#### Activity:
Every line of the data must appear again in the answer, exactly as written.

Input data below:

-- ==== Sys2Proof/Laws/Exec.lean ====
section
/-!
SUPPORT. What holds of exec for every command, from the lemma of each meaning.
-/

set_option Elab.async false
set_option linter.all false

namespace Sys2Proof.Machine

/-- Every command answers a next state. -/
theorem exec_next (i : Instr) (s : State) : exec i s = .next (after s (exec i s)) := by
  cases i <;> rfl

theorem exec_after {i : Instr} {s t : State} (h : exec i s = .next t) : after s (exec i s) = t := by rw [h]; rfl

End of Input data.

#### Answer space:
-- ==== Sys2Proof/Laws/Exec.lean ====
section
/-!
SUPPORT. What holds of exec for every command, from the lemma of each meaning.
-/

set_option Elab.async false
set_option linter.all false

namespace Sys2Proof.Machine

/-- Every command answers a next state. -/
theorem exec_next (i : Instr) (s : State) : exec i s = .next (after s (exec i s)) := by
  cases i <;> rfl

theorem exec_after {i : Instr} {s t : State} (h : exec i s = .next t) : after s (exec i s) = t := by rw [h]; rfl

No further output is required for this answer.